To help identify, research, and mitigate OT threats, you receive real-time, multi-layered data protection as well as insights at the device and network level.
Threat intelligence gathers information from several feeds that are both open-sourced and specially created by the licensed Tenable. When these data sources and indicators of compromise (IoCs) are combined, it becomes easier to identify both well-known threats and fresh attacks as they first appear in the wild.
At each stage of the attack cycle, the licensed Tenable threat detection creates real-time security against OT-based attacks. It makes use of a wide range of detection methods tailored to industrial and mission-critical environments. The threat intelligence capability makes sure that your system receives the most recent threat-fighting information when new IoCs, signatures, or operations are made available, reducing vulnerability windows from months or weeks to days or minutes.
Benefits of using Tenable Threat Intelligence
Tenable. ICS-CERT, NVD, emerging threats, Tenable, and other detection sources are just a few of the sources that ot’s threat intelligence uses to detect threats to industrial networks.

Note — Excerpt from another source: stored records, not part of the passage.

-- ==== Sys2Proof/Laws/Latches.lean ====
section
/-!
SUPPORT. First-occurrence latches (00 R8; 06 R144; 14 R327): what an occurrence latches, and what it leaves.
-/
namespace Sys2Proof.Machine

open Sys2Proof.Safety

theorem State.setsNow_noteSet (s : State) (off m o : Nat) :
    (s.noteSet off m).setsNow o = if o = off then s.setsNow off ||| m else s.setsNow o :=
  SMap.get_put ..

theorem State.cyc_event (s : State) (e : Nat) :
    (s.event e).cyc.firsts = s.cyc.firsts ∧ ∀ o, o ≠ Reg.evtStatus (e / 32) → (s.event e).setsNow o = s.setsNow o := by
  have ha : ∀ z : State, (z.assertEvent e).cyc = z.cyc := by
    intro z
    unfold State.assertEvent
    dsimp only
    split <;> split <;> rfl
  have hs : ∀ o, o ≠ Reg.evtStatus (e / 32) → (s.setFlag (Reg.evtStatus (e / 32)) (e % 32)).setsNow o = s.setsNow o :=
    fun o ho => (State.setsNow_noteSet ..).trans (if_neg ho)
  unfold State.event
  dsimp only
  split
  · split
    · exact ⟨rfl, hs⟩
    · split
      · exact ⟨by rw [ha]; rfl, fun o ho => by unfold State.setsNow; rw [ha]; exact hs o ho⟩
      · exact ⟨rfl, hs⟩
  · exact ⟨rfl, fun _ _ => rfl⟩

end Sys2Proof.Machine

namespace Sys2Proof.Safety

open Sys2Proof.Machine

theorem Calm.event {s : State} {off : Nat} (h : Calm s off) (e : Nat) (ho : off ≠ Reg.evtStatus (e / 32)) :
    Calm (s.event e) off := by
  unfold Calm
  rw [(State.cyc_event s e).1, (State.cyc_event s e).2 _ ho]
  exact h

end Sys2Proof.Safety

namespace Sys2Proof.Machine

open Sys2Proof.Safety


/-- An occurrence that finds its latch free of others of the cycle latches its words if VALID is 0. -/
theorem State.latchFirst_calm {s : State} {off : Nat} (h : Calm s off) (rank : Nat) (ws : List (Nat × Word)) (ev : Option Nat) :
    ∃ z : State, z = { s with cyc := z.cyc } ∧ s.latchFirst off rank ws ev = if s.flag off 31 then z else z.latchWords off ev ws := by
  have hf : s.cyc.firsts.find? (fun p => p.1 == off) = none :=
    List.find?_eq_none.2 fun p hp e => h.1 p hp (beq_iff_eq.1 e)
  unfold State.latchFirst
  rw [hf, h.2, Bool.or_false]
  refine ⟨{ s with cyc := { s.cyc with firsts := SMap.ins s.cyc.firsts off (rank, ev, ws) } }, rfl, ?_⟩
  cases s.flag off 31 <;> rfl

theorem State.reg_latchWords_of_ne (s : State) (off : Nat) (ev : Option Nat) (ws : List (Nat × Word)) (x : Nat)
    (hw : ∀ p ∈ ws, x ≠ p.1) (he : ∀ e ∈ ev, x ≠ Reg.evtStatus (e / 32)) : (s.latchWords off ev ws).reg x = s.reg x := by
  have hf : ∀ (l : List (Nat × Word)) (z : State), (∀ p ∈ l, x ≠ p.1) → (l.foldl (fun s p => s.setReg p.1 p.2) z).reg x = z.reg x := by
    intro l
    induction l with
    | nil => intros; rfl
    | cons p l ih =>
      intro z hl
      rw [List.foldl_cons, ih _ fun q hq => hl q (List.mem_cons_of_mem _ hq)]
      exact State.reg_setReg_of_ne _ _ (hl p (List.mem_cons_self ..))
  unfold State.latchWords
  cases ev with
  | none => exact hf ws _ hw
  | some e => exact (State.reg_event _ _ _ (he e rfl)).trans (hf ws _ hw)

/-- An occurrence leaves every register but those of its latch and its event. -/
theorem State.reg_latchFirst_of_ne (s : State) (off rank : Nat) (ws : List (Nat × Word)) (ev : Option Nat) (x : Nat)
    (hw : ∀ p ∈ ws, x ≠ p.1) (he : ∀ e ∈ ev, x ≠ Reg.evtStatus (e / 32)) : (s.latchFirst off rank ws ev).reg x = s.reg x := by
  unfold State.latchFirst
  extract_lets best
  clear_value best
  split
  · rfl
  · rename_i z _
    have h : z.reg x = s.reg x := rfl
    clear_value z
    split
    · exact (State.reg_latchWords_of_ne _ _ _ _ _ hw he).trans h
    · exact h

theorem State.setsNow_latchWords (s : State) (off : Nat) (ws : List (Nat × Word)) :
    (s.latchWords off none ws).cyc = (s.noteSet off (2 ^ 31)).cyc := by
  have hf : ∀ (l : List (Nat × Word)) (z : State), (l.foldl (fun s p => s.setReg p.1 p.2) z).cyc = z.cyc := by
    intro l
    induction l with
    | nil => intros; rfl
    | cons p l ih => intro z; rw [List.foldl_cons, ih]; rfl
  exact hf ws _

end Sys2Proof.Machine

namespace Sys2Proof.Safety

open Sys2Proof.Machine

theorem Calm.latchFirst {s : State} {off o : Nat} (h : Calm s o) (rank : Nat) (ws : List (Nat × Word)) (ho : o ≠ off) :
    Calm (s.latchFirst off rank ws) o := by
  unfold State.latchFirst
  extract_lets best
  clear_value best
  split
  · exact h
  · rename_i z _
    have h1 : Calm z o := by
      refine ⟨fun p hp => ?_, h.2⟩
      rcases SMap.mem_ins hp with hp | hp
      · rw [hp]; exact ho.symm
      · exact h.1 p hp
    clear_value z
    split
    · unfold Calm State.setsNow
      rw [State.setsNow_latchWords]
      exact ⟨h1.1, by rw [show SMap.get (fun _ => 0) (z.noteSet off (2 ^ 31)).cyc.sets o = (z.noteSet off (2 ^ 31)).setsNow o from rfl,
        State.setsNow_noteSet, if_neg ho]; exact h1.2⟩
    · exact h1

end Sys2Proof.Safety
end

You are fully protected from OT threats as a result of this.
Defense Against Fresh Threats
Threat intelligence is constantly updated, giving you the most recent feed to guarantee the most effective defense against new and emerging OT threats.
Receive research insights from the licensed Tenable, such as fresh IoCs for Zero Day vulnerabilities, distinct SCADA software threats, and other indicators based on professional research.
Deep awareness of the environment
The licensed Tenable’s various feed sources give you contextual information about threats, which you can use to help prioritize and accelerate and increase the precision of your investigations. Information about the actor, campaign to which the threat is related, and IoC threat severity is included in the context.
Hunting for threats
Utilizing various IoCs improves detection abilities and offers better visibility into threat evolution. Bad IPs, dubious domains, malicious hashes, packet signatures, vulnerabilities, and other elements may be present in IoCs.